眼が覚めたら窓の外は雨で、最近やけに雨に降られると思ったら梅雨だった。すっかりわすれていた。

うっすらとミストがかっているような大気のなか、本郷の弥生美術館に「藤田ミラノ展 ーヨーロッパに花開いた日本の抒情ー」を観にでかける。藤田ミラノは1950年代から60年代を中心に少女雑誌や中高生向け文芸誌に美しい少女の挿絵を描いた画家として知られ、この展覧会では『女学生の友』や少女小説の表紙の原画やミラノの絵に彩られた付録を観ることができる。顔からこぼれ落ちそうな双眸とつぼみのような唇をそなえた麗しい少女たちの絵に見入る。ただひたすらに綺麗なものを見つめる幸福。

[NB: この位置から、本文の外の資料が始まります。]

-- ==== Sys2Proof/Machine/Core.lean ====
section
/-! DEFINITION. The machine behind the host's interface. -/

def Sys2Proof.core : Host.Core :=
  { State := Sys2Proof.Machine.State, Fault := Sys2Proof.Machine.Fault,
    Refusal := Sys2Proof.Machine.Refusal, step := Sys2Proof.Machine.step,
    reset := Sys2Proof.Machine.State.reset }
end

ミラノの描くほぼすべての少女たちはやわらかに、しかしきっぱりと口を閉じていて吐息がふっと漏れるような隙がない。でもそれでいてさほど距離を感じないのは、額から下瞼まで何センチ、目尻から口角まで何度、と測れるほどに安定した顔だちのバランスと繊細な色彩のグラデーションのせいだろう。驚くべきは最新作として掲げられたピンクと紫の芭蕉が描かれた作品を見つめたとき、少女たちの顔をのぞきこんだような錯覚をおぼえたことだ。芭蕉の花が一瞬、少女の顔に見えたのである。2階展示室にすすむとある変化に気づく。少女たちが涙をこぼし始めたのだ。謎が解けないまま次の展示棚でピエロに迎えられる。このピエロが謎を解いてくれるかもしれない。藤田ミラノは70年代から居を構えたフランスでも作品を発表し人気を博すのだが、代表作となったのが「恋するピエロ」である。ピエロがヨーロッパで描かれるときには約束事があるという。一、背景は黒で描くこと。二、必ず涙を流していないといけないこと。ミラノは背景を黒と紫のものを制作、売り出したところ爆発的な人気を呼んだのは紫のほうだった。わたしが幼いころ大切にしていたアルバムの表紙に描かれたピエロがそれだった、と知ったのは数日前のことだ。憂いた瞳からこぼれるひとつぶの涙と淡い紫色から目がはなせなかった。知らずに出会っていたということがよくある。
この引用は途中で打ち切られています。